Flexibility and crack resistance
Coatings applied onto underground pipelines can elongate when the substrate becomes bent or deformed due to unexpected loads. This is the reason why pipeline coatings are commonly tested for their ability to resist cracking when the substrate is placed under stresses. ASTM D522 is a test method that employs cylindrical mandrels for such a purpose. A coated panel is placed onto cylindrical mandrels of various diameters with the uncoated side of the panel in contact with the mandrel. Then, the panel is bent 180˚ at a fixed velocity and immediately inspected for signs of cracking, delamination or any other failure modes.
Cathodic disbondment resilience
As mentioned earlier, CP can be concurrently used with a coating system. Holidays or discontinuities can form in the coating and expose the pipe to the soil environment. Applied CP can cause further loosening of the coating and creep corrosion. ASTM G8 provides a test method for simulating this scenario. A coated specimen is intentionally perforated to produce a fixed size defect or holiday. The sample is then exposed to an electrolyte and electrically stresses at ambient or elevated temperatures (ASTM G42). Testing takes place for a period of 30 days. Following the exposure, the sample is visually examined for any evidence of unintentional holidays and loosening of coating at the edge of the intentional holiday, as well as any other signs of deterioration such as blisters, cracking or crazing. The lesser the loosening of the intentional holiday, the more resistant the coating is to cathodic disbondment.
To be a feasible solution for external corrosion of underground pipelines, a coating must manifest excellent results in the testing mentioned above. The coating should also be environmentally friendly, economical and have a straightforward and practical application procedure.

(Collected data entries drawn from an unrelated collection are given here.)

-- ==== Sys2Proof/Machine/Engines.lean ====
section
/-! DEFINITION. Engine commands (R148 to R157): CPY, CPYB, RROT, XFER, COLL, and WAITT. -/

namespace Sys2Proof.Machine
open Sys2Proof

/-! ## CPY (R151 to R156, R371 to R374) -/

/-- A copy in one direction: its blocks in order, the later of two writes of one byte last. -/
structure Copy where
  toScratch : Bool
  /-- Scratch offset and generic global address of each block; none is a fill. -/
  blocks : List (Nat × Option Addr)
  fillTag : Tag := 0
  /-- Window mode: scratch bytes with their global byte addresses, and the source format. -/
  bytes : List (Nat × Addr) := []
  winFmt : Option Byte := none
  deriving DecidableEq, Repr

/-- The sides of a CPY: the scratch offset, the global address, whether it copies into scratch; none is APERT (R151). -/
def copySides (dst src : Addr) : Option (Nat × Addr × Bool) :=
  match apertureOf dst, apertureOf src with
  | .scratch d, .glob _ => some (d, src, true)
  | .glob _, .scratch x => some (x, dst, false)
  | _, _ => none

/-- The side of a CPY that APERT names: the destination, unless only the source lies in neither aperture (R289). -/
def badSide (dst src : Addr) : Addr :=
  let known (a : Addr) : Bool := match apertureOf a with | .glob _ => true | .scratch _ => true | _ => false
  if known dst && !known src then src else dst

/-- Causes of the scratch blocks of a copy: held segments (R151), at the first block outside them. -/
def View.scratchBlocks (v : View) (offs : List Nat) : List (Cause × Addr) :=
  match offs.find? fun o => !(o + 64 ≤ scratchSize && v.b.heldByte o && v.b.heldByte (o + 63)) with
  | some o => [(.apert, scratchAddr o)]
  | none => []

/-- Causes of the global blocks of a copy: the global aperture (R151), at the first block outside it. -/
def globBlocks (as : List Addr) : List (Cause × Addr) :=
  match as.find? fun a => match apertureOf a with | .glob _ => false | _ => true with
  | some a => [(.apert, a)]
  | none => []

/-- MISALIGN at the first address that is not a multiple of n (R374). -/
def misalignAt (n : Nat) (as : List Addr) : List (Cause × Addr) :=
  match as.find? fun a => a.toNat % n != 0 with
  | some a => [(.misalign, a)]
  | none => []

/-- A copy's flag: its generic address and value (R153). -/
structure Flag where
  addr : Addr
  value : Word
  deriving DecidableEq, Repr

/-- Register k of a parameter group as an operand. -/
def groupReg (p : Opd) (k : Nat) : Opd := match p with | .s n => .s (n + BitVec.ofNat 6 k) | o => o

/-- The uses of a parameter group (R372): its eight registers lie in the allotment, and some are read; with .FLAG the last three. -/
def groupUses (p : Opd) (flag : Bool) (ks : List Nat) : List Use :=
  wrN p 8 :: (ks ++ if flag then [5, 6, 7] else []).map fun k => rd (groupReg p k)

/-- Whether one of some registers of a parameter group, which the word reads only as other operands have it, is uncorrectable. -/
def View.badGroup (v : View) (p : Opd) (ks : List Nat) : Bool :=
  v.core.badRegs.any fun b => b.slot == v.i && b.allot == v.st.curIx && b.file == 1
    && ks.any fun k => match p with | .s n => b.index == n.toNat + k | _ => false

/-- The effect of a uniform word that has read an uncorrectable register: MEMUNC in the next cycle, and nothing else (R287). -/
def View.badWord (v : View) (len : Nat) : Act :=
  { post := v.lateFault (v.now + 1) len { cause := .memunc, threads := [v.leader] } }

/-- The flag of a parameter group (R372). -/
def View.flagOf (v : View) (on : Bool) (p : Opd) : Option Flag :=
  if on then some ⟨v.group p 7 ++ v.group p 6, v.group p 5⟩ else none

/-- Causes of a flag (R151, R374): in the destination's aperture, 4-byte aligned, a scratch flag in a held segment. -/
def View.flagCauses (v : View) (toScratch : Bool) (f : Option Flag) : List (Cause × Addr) :=
  match f with
  | none => []
  | some f =>
    (match apertureOf f.addr, toScratch with
      | .scratch o, true => if v.b.okScratch o 4 then [] else [(.apert, f.addr)]
      | .glob _, false => []
      | _, _ => [(.apert, f.addr)]) ++ misalignAt 4 [f.addr]

/-- The translated lines of a copy's global side, or the fault its WAITT delivers (R374), or the walk that holds it. -/
def View.copyKeys (v : View) (need : Need) (as : List Addr) : List Lookup :=
  as.map fun a =>
    match apertureOf a with
    | .glob va => ⟨0, a, v.s.translate v.c v.b.asid va need⟩
    | _ => ⟨0, a, .bad .apert⟩

/-- The fault of an engine operation among its lookups: the highest priority, the first address (R150, R285). -/
def engineFault (ls : List Lookup) : Option (Cause × BitVec 64) :=
  (lookupFaults ls).foldl (fun (m : Option (Cause × BitVec 64)) f =>
    match m with
    | none => some (f.2.1, f.2.2)
    | some x => if f.2.1.priority < x.1.priority then some (f.2.1, f.2.2) else some x) none

/-- Putting a copy under way (R148, R152, R153): numbered, its lines of share, its flag, a release (R175) of scope package, or pod
where a line lies in another package. -/
def View.startCopy (v : View) (k : Copy) (f : Option Flag) (bad : Option (Cause × BitVec 64)) : Act :=
  let dataAddrs := (k.blocks.filterMap (·.2)) ++ k.bytes.map (·.2)
  let ls := v.copyKeys { w := !k.toScratch } dataAddrs
  let fl := match f with | some f => if k.toScratch then [] else v.copyKeys { w := true } [f.addr] | none => []
  match walkOf (ls ++ fl) with
  | some va => { walk := some (v.b.asid, va) }
  | none =>
    let fail := match bad with | some x => some x | none => engineFault (ls ++ fl)
    let num := v.nextNum .copy
    let keyOf (l : Lookup) : Nat := match l.xl with | .ok n => n | _ => 0
    let keys := ls.map keyOf
    let nb := (k.blocks.filterMap (·.2)).length
    let blockKeys := (k.blocks.foldl (fun (p : List (Nat × Option (Nat × Addr)) × List Nat) b =>
      match b.2, p.2 with
      | some a, x :: xs => (p.1 ++ [(b.1, some (x, a))], xs)
      | _, xs => (p.1 ++ [(b.1, none)], xs)) ([], keys.take nb)).1
    let byteKeys := (k.bytes.zip (keys.drop nb)).map fun p => (p.1.1, p.2, p.1.2)
    let lines := if fail.isSome then [] else keys.map fun x => x / 64
    let scratchFlag := match f with | some f => if k.toScratch then some (f.addr.toNat % 2 ^ 56, f.value) else none | none => none
    let done :=
      if k.toScratch then Done.copyIn num blockKeys k.fillTag byteKeys k.winFmt scratchFlag
      else Done.copyOut num (blockKeys.filterMap fun b => b.2.map fun x => (x.1, b.1))
    let memFlag := match f, fl.map keyOf with
      | some f, x :: _ => if fail.isSome then none else some (x, f.value)
      | _, _ => none
    let far := lines.any (fun l => (lineHome l).isSome) || match memFlag with | some x => (lineHome (x.1 / 64)).isSome | none => false
    let o := { v.memOp lines done with
      atEnd := true, flag := memFlag, reads := k.toScratch
      horizon := if k.toScratch then none else some (if far then 0 else v.horizonOf .pkg)
      narrow := !k.toScratch && memFlag.isSome && !far }
    let recs := if k.toScratch then remoteLoads lines else []
    if f.isSome && far && !v.st.accsLanded v.now v.seq true then
      { jump := some v.st.pc, post := v.onStrand fun st => { st with waits := [.fence v.seq true] } }
    else
    { post := fun s =>
        let s := v.command .copy none fail (v.occupy uCopyQ 3 s)
        let s := s.launchOp o recs
        if k.toScratch || fail.isSome then s
        else v.onCore (fun c => { c with accepts := c.accepts ++ [(v.now + 1, .copy v.seq)] }) s }

/-- The direction of a copy as far as its addresses are readable: whether it copies into scratch. -/
def knownInto (ka kb : Bool) (dst src : Addr) : Option Bool :=
  match ka, apertureOf dst, kb, apertureOf src with
  | true, .scratch _, _, _ => some true
  | true, .glob _, _, _ => some false
  | _, _, true, .glob _ => some true
  | _, _, true, .scratch _ => some false
  | _, _, _, _ => none

/-- The causes of one side of a copy of which some operand is uncorrectable (R151, R287, R374): where its address is readable, its
aperture, its alignment, and its blocks, by their displacements where these are known, else the first. `rel` gives them for a scratch side and
for a global one. -/
def View.sideCauses (v : View) (known : Bool) (a : Addr) (rel : Bool → Option (List Nat)) : List (Cause × Addr) :=
  if !known then []
  else
    (match apertureOf a with
      | .glob _ => globBlocks (((rel false).getD [0]).map fun k => a + BitVec.ofNat 64 k)
      | .scratch o => v.scratchBlocks (((rel true).getD [0]).map fun k => o + k)
      | _ => [(.apert, a)]) ++ misalignAt 64 [a]

/-- The causes of a flag as far as its address and the copy's direction are readable. -/
def View.flagPart (v : View) (flag : Bool) (e : Opd) (into : Option Bool) : List (Cause × Addr) :=
  if !v.knows true ([6, 7].map fun k => rd (groupReg e k)) then []
  else
    match v.flagOf flag e, into with
    | f, some t => v.flagCauses t f
    | some f, none => misalignAt 4 [f.addr]
    | none, none => []

/-- The checks of a CPY of which some operand is uncorrectable: those that rest on the others (R287, R344; log entry 49); then the word
ends in MEMUNC (`View.badWord` where the bad register is one that `issue` does not know of). -/
def View.partCopy (v : View) (us : List Use) (flag : Bool) (a b e : Opd) (dRel sRel : Bool → Option (List Nat))
    (more : List (Cause × Addr)) : Except Trap Act := do
  let dst := v.quad false a v.leader
  let src := v.quad false b v.leader
  let ka := v.knows true [rd2 a]
  let kb := v.knows true [rd2 b]
  let sides := if ka && kb && (copySides dst src).isNone then [(Cause.apert, badSide dst src)] else []
  v.worstAt (sides ++ v.sideCauses ka dst dRel ++ v.sideCauses kb src sRel ++ v.flagPart flag e (knownInto ka kb dst src) ++ more)
  .ok (if v.knows true us then v.badWord (wordLen us) else {})

/-- CPY.1D (R151, R373). -/
def execCpy1d (c : Ctl) (flag : Bool) (a b e : Opd) (s : State) :=
  let us := rd2 a :: rd2 b :: if flag then groupUses e true [0] else [rd e]
  issue s c true us (chk := []) fun v => do
    let n := (if flag then v.group e 0 else v.word e v.leader).toNat
    let dst := v.quad false a v.leader
    let src := v.quad false b v.leader
    let f := v.flagOf flag e
    let counted := v.knows true [rd (if flag then groupReg e 0 else e)]
    if counted && (n = 0 || 4096 < n) then v.raise1 .illmod
    if !v.knows true us then
      let rel (_ : Bool) : Option (List Nat) := if counted then some ((List.range n).map (64 * ·)) else none
      v.partCopy us flag a b e rel rel [] else
    match copySides dst src with
    | none => v.raise1 .apert (badSide dst src)
    | some (off, g, into) =>
      let blocks := (List.range n).map fun k => (off + 64 * k, some (g + BitVec.ofNat 64 (64 * k)))
      v.worstAt (v.scratchBlocks (blocks.map (·.1)) ++ globBlocks (blocks.filterMap (·.2)) ++ v.flagCauses into f
        ++ misalignAt 64 [dst, src])
      .ok (v.startCopy { toScratch := into, blocks := blocks } f none)

/-- The blocks of CPY.2D (R373), with the fault of its rows (R211, R213). -/
def copy2d (g : Option (ShapeReg × ShMode)) (off : Nat) (glob : Addr) (into : Bool) (rows rb : Nat)
    (sStride gStride : Nat) : List (Nat × Option Addr) × List Cause :=
  let row (r : Nat) : Option (Option Addr) × List Cause :=
    match g with
    | none => (some (some (glob + BitVec.ofNat 64 (r * gStride))), [])
    | some (g, m) =>
      match g.use m r with
      | .packed n => (some (some (glob + BitVec.ofNat 64 (n * g.pitch.toNat))), [])
      | .zero => (if into then some none else none, [])
      | .fault c => (none, [c])
  let out := (List.range rows).map fun r => (r, row r)
  (out.flatMap fun p =>
    match p.2.1 with
    | none => []
    | some base => (List.range rb).map fun k =>
        (off + p.1 * sStride + 64 * k, base.map fun a => a + BitVec.ofNat 64 (64 * k)), out.flatMap fun p => p.2.2)

/-- The checks of a CPY.2D of which some operand is uncorrectable (R213, R287, R374). -/
def View.part2d (v : View) (us : List Use) (g : Option (ShapeReg × ShMode)) (flag : Bool) (a b e : Opd) (rows rb : Nat) : Except Trap Act :=
  let known (k : Nat) : Bool := v.knows true [rd (groupReg e k)]
  let dst := v.quad false a v.leader
  let stride (k : Nat) : Nat := (v.group e k).toNat
  let rowsOf (k : Nat) : Option (List Nat) :=
    if known 0 && known k then some ((List.range rows).flatMap fun r => (List.range rb).map fun j => r * stride k + 64 * j) else none
  let shaped := copy2d g 0 0 true rows rb 0 0
  let packed : Option (List Nat) := if known 0 && known 3 then some ((shaped.1.filterMap (·.2)).map (·.toNat)) else none
  let rel (k : Nat) (scratch : Bool) : Option (List Nat) := if scratch || g.isNone then rowsOf k else packed
  let into := knownInto (v.knows true [rd2 a]) (v.knows true [rd2 b]) dst (v.quad false b v.leader)
  let strides := match g, into with
    | none, _ => [1, 2]
    | some _, some t => if t then [1] else [2]
    | some _, none => []
  let mis := misalignAt 64 ((strides.filter known).map fun k => BitVec.ofNat 64 (stride k))
  let rowFaults := if known 0 && known 3 then shaped.2.map fun c => (c, dst) else []
  v.partCopy us flag a b e (rel 1) (rel 2) (mis ++ rowFaults)

/-- CPY.2D (R151, R211 to R213, R373): its scratch side, every row of it moved or not, lies in held segments (R374). -/
def execCpy2d (c : Ctl) (shape : Option ShMode) (flag : Bool) (a b e : Opd) (s : State) :=
  let us := rd2 a :: rd2 b :: groupUses e flag (if shape.isSome then [0, 3] else [0, 1, 2])
  issue s c true us (chk := []) fun v => do
    let w := v.group e 0
    let rows := (w.extractLsb' 0 16).toNat
    let rb := (w.extractLsb' 16 16).toNat
    let dst := v.quad false a v.leader
    let src := v.quad false b v.leader
    let f := v.flagOf flag e
    if v.knows true [rd (groupReg e 0)] && (rows * rb = 0 || 4096 < rows * rb || (shape.isSome && 32 < rows)) then v.raise1 .illmod
    let g := shape.map fun m => (v.st.getG ((v.group e 3).extractLsb' 0 3).toNat, m)
    let invalid : Bool := match g with | some p => !p.1.valid | none => false
    if v.knows true [rd (groupReg e 3)] && invalid then v.raise1 .illconv
    if !v.knows true us then v.part2d us g flag a b e rows rb else
    match copySides dst src with
    | none => v.raise1 .apert (badSide dst src)
    | some (off, glob, into) =>
      if shape.isSome && v.badGroup e [if into then 1 else 2] then v.part2d us g flag a b e rows rb else
      let dStride := (v.group e 1).toNat
      let sStride := (v.group e 2).toNat
      let blocks := copy2d g off glob into rows rb (if into then dStride else sStride) (if into then sStride else dStride)
      let scratchStride := if into then dStride else sStride
      let globStride := if into then sStride else dStride
      let strides := BitVec.ofNat 64 scratchStride :: (if shape.isSome then [] else [BitVec.ofNat 64 globStride])
      let side := (List.range rows).flatMap fun r => (List.range rb).map fun k => off + r * scratchStride + 64 * k
      v.worstAt (v.scratchBlocks side ++ globBlocks (blocks.1.filterMap (·.2)) ++ v.flagCauses into f
        ++ misalignAt 64 ([dst, src] ++ strides) ++ blocks.2.map fun c => (c, dst))
      let tag := match g with | some p => p.1.fillTag | none => 0
      .ok (v.startCopy { toScratch := into, blocks := blocks.1, fillTag := tag } f none)

/-- A tensor map (R154). -/
structure TMap where
  base : Addr
  format : Nat
  rank : Nat
  mode : Nat
  fill : Tag
  ext : List Nat
  st : List Nat
  box : List Nat
  fw : Nat
  fh : Nat
  sx : Nat
  sy : Nat
  px : Nat
  py : Nat
  ow : Nat
  oh : Nat
  deriving DecidableEq, Repr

A chemical company in Thailand decides to protect the external surface of an underground pipeline. The pipeline was previously coated with a polyethylene coating and was suffering from severe external corrosion. Highly salty underground water affected the pipeline and accelerated the deterioration and disbondment of the previous coating in certain areas. The asset owner planned to implement an alternative coating solution. The customer assessed all of the testing data and selected Belzona 5811 to coat the pipeline.
The pipeline was abrasive blasted to the cleanliness requirements of SSPC-SP 10 (near white metal) prior to the application of the protective coating system. The substrate profile was measured by Testex tape in accordance with NACE SP0287 to ensure a 75 μm (3 mil) average profile. The surface was cleaned and degreased utilizing appropriate cleaning and degreasing chemicals in accordance with the requirements stated in SSPC-SP10. The application crew used a single component Hasco sprayer to apply Belzona 5811. The system was applied in two coats of contrasting colors and achieved a minimum dry film thickness of 400 μm (16 mil).
The coating was allowed to cure in accordance with Belzona’s Instructions for Use (IFU). Once the epoxy material was cured, the pipeline system was transported to the application site and buried in fine sand together with CP.